▸ **WORK REQUIRED**: Pull out each line of the data that includes the word "obtain".
#### AVAILABLE RECORDS
/-- A sequence of word writes leaves every byte outside its words alone. -/
theorem readByte_writeAll_outside {m : Memory} (h : m.wf) (ps : List (Nat × Word)) {b : Nat}
    (hb : ∀ c ∈ ps, b < c.1 ∨ c.1 + 8 ≤ b) : (m.writeAll ps).readByte b = m.readByte b := by
  induction ps generalizing m with
  | nil => rfl
  | cons c ps ih =>
    rw [Memory.writeAll, ih (writeWord_wf h _ _) fun d hd => hb d (by simp [hd])]
    exact readByte_writeWord_outside h _ (hb c (by simp))

/-- The addresses of consecutive words. -/
theorem mem_wordsAt {a : Nat} {ws : List Word} {c : Nat × Word} (h : c ∈ wordsAt a ws) :
    ∃ k < ws.length, c.1 = a + 8 * k ∧ ws[k]? = some c.2 := by
  induction ws generalizing a with
  | nil => simp [wordsAt] at h
  | cons w ws ih =>
    rcases List.mem_cons.1 h with rfl | h
    · exact ⟨0, by simp, by simp, by simp⟩
    · obtain ⟨k, hk, h1, h2⟩ := ih h
      exact ⟨k + 1, by simpa using hk, by omega, by simpa using h2⟩

/-- What the engine's memory port leaves, by words: a kept word as it was, every other word of the range as the
command writes it, every byte outside the range as it was (20_memory R51, R60). -/
theorem portWrites_spec (s : State) (h : s.mem.wf) (a : Nat) (ws : List Word) :
    (s.portWrites a ws).wf ∧
    (∀ k w, ws[k]? = some w →
      (s.portWrites a ws).readWord (a + 8 * k) = if a + 8 * k ∈ s.kept then s.mem.readWord (a + 8 * k) else w) ∧
    (∀ b, b < a ∨ a + 8 * ws.length ≤ b → (s.portWrites a ws).readByte b = s.mem.readByte b) := by
  unfold State.portWrites
  generalize s.mem = m at h
  induction ws generalizing a m with
  | nil => exact ⟨h, by simp, by simp [wordsAt, Memory.writeAll]⟩
  | cons w ws ih =>
    have hrest : ∀ (m : Memory), m.wf → ∀ b < a + 8,
        (m.writeAll ((wordsAt (a + 8) ws).filter fun c => !s.kept.contains c.1)).readByte b = m.readByte b := by
      intro m hm b hb
      refine readByte_writeAll_outside hm _ fun c hc => ?_
      obtain ⟨k, -, h1, -⟩ := mem_wordsAt (List.mem_filter.1 hc).1
      omega
    rw [wordsAt, List.filter_cons]
    split
    · next hk =>
      have hw := writeWord_wf h a w
      obtain ⟨i1, i2, i3⟩ := ih (a + 8) (m.writeWord a w) hw
      refine ⟨i1, fun k x hx => ?_, fun b hb => ?_⟩
      · cases k with
        | zero =>
          simp only [List.getElem?_cons_zero, Option.some.injEq] at hx
          subst hx
          rw [Memory.writeAll, Nat.mul_zero, Nat.add_zero, if_neg (by simpa using hk)]
          exact (readWord_congr fun k hk => hrest _ hw (a + k) (by omega)).trans (readWord_writeWord_same h a w)
        | succ k =>
          have := i2 k x (by simpa using hx)
          rw [Memory.writeAll, show a + 8 * (k + 1) = a + 8 + 8 * k by omega, this,
            readWord_writeWord_other h w (by omega)]
      · rw [Memory.writeAll, i3 b (by simp at hb; omega)]
        exact readByte_writeWord_outside h w (by simp at hb; omega)
    · next hk =>
      obtain ⟨i1, i2, i3⟩ := ih (a + 8) m h
      refine ⟨i1, fun k x hx => ?_, fun b hb => i3 b (by simp at hb; omega)⟩
      cases k with
      | zero =>
        rw [Nat.mul_zero, Nat.add_zero, if_pos (by simpa using hk)]
        exact readWord_congr fun k hk => hrest _ h (a + k) (by omega)
      | succ k =>
        have := i2 k x (by simpa using hx)
        rw [show a + 8 * (k + 1) = a + 8 + 8 * k by omega, this]

theorem portWrites_within (s : State) {size a : Nat} (h : s.mem.within size) (ws : List Word)
    (ha : ws ≠ [] → a + 8 * ws.length ≤ size) : (s.portWrites a ws).within size := by
  refine writeAll_within h _ fun c hc => ?_
  obtain ⟨k, hk, h1, -⟩ := mem_wordsAt (List.mem_filter.1 hc).1
  have := ha (by rintro rfl; simp at hk)
  omega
########
▸ **YOUR RESPONSE**:
    · obtain ⟨k, hk, h1, h2⟩ := ih h
      obtain ⟨k, -, h1, -⟩ := mem_wordsAt (List.mem_filter.1 hc).1
      obtain ⟨i1, i2, i3⟩ := ih (a + 8) (m.writeWord a w) hw
      obtain ⟨i1, i2, i3⟩ := ih (a + 8) m h
  obtain ⟨k, hk, h1, -⟩ := mem_wordsAt (List.mem_filter.1 hc).1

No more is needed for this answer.